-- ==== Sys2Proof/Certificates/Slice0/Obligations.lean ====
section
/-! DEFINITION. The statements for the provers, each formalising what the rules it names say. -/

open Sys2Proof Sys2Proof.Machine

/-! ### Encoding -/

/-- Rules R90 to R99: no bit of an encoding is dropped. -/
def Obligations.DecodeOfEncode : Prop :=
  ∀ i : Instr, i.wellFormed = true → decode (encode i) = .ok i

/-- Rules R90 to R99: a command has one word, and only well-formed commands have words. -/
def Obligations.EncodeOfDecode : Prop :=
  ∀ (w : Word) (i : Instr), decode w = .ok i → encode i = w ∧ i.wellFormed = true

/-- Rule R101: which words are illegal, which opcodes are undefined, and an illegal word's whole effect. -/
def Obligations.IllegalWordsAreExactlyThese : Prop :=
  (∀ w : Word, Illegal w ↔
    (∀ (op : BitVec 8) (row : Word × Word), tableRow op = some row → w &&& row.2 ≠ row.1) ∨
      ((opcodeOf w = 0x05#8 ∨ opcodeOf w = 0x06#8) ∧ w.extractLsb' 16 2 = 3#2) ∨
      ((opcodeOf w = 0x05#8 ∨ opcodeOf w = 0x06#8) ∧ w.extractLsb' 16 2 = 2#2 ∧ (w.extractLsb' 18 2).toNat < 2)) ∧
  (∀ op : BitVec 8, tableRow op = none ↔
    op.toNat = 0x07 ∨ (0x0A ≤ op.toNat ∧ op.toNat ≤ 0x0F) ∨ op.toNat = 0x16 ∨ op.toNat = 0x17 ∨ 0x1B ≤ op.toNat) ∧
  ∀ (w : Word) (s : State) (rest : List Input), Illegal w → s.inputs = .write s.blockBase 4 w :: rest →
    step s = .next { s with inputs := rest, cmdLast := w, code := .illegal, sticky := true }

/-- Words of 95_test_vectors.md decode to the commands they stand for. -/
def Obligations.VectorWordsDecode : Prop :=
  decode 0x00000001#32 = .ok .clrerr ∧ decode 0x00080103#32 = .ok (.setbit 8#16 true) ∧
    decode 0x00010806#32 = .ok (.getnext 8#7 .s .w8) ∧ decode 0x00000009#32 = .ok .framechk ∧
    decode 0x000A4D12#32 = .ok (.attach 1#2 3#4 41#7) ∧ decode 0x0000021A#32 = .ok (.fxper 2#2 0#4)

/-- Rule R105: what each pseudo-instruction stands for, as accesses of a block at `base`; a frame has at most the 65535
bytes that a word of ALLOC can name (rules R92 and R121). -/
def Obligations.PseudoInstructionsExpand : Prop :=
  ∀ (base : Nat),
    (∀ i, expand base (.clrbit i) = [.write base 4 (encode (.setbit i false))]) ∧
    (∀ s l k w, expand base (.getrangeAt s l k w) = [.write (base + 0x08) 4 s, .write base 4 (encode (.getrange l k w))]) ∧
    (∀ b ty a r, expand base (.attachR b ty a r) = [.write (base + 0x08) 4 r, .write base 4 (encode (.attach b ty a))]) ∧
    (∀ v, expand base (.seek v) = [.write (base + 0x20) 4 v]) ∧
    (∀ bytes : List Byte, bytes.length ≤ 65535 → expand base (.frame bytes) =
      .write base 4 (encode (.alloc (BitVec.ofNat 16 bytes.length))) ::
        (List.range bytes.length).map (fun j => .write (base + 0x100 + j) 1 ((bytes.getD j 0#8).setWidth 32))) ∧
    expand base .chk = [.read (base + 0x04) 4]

* _Exercise description_
The response should contain only a verbatim copy of the lines from the line with "(∀ v, expand" to the final line of the records.

* _Solution_
    (∀ v, expand base (.seek v) = [.write (base + 0x20) 4 v]) ∧
    (∀ bytes : List Byte, bytes.length ≤ 65535 → expand base (.frame bytes) =
      .write base 4 (encode (.alloc (BitVec.ofNat 16 bytes.length))) ::
        (List.range bytes.length).map (fun j => .write (base + 0x100 + j) 1 ((bytes.getD j 0#8).setWidth 32))) ∧
    expand base .chk = [.read (base + 0x04) 4]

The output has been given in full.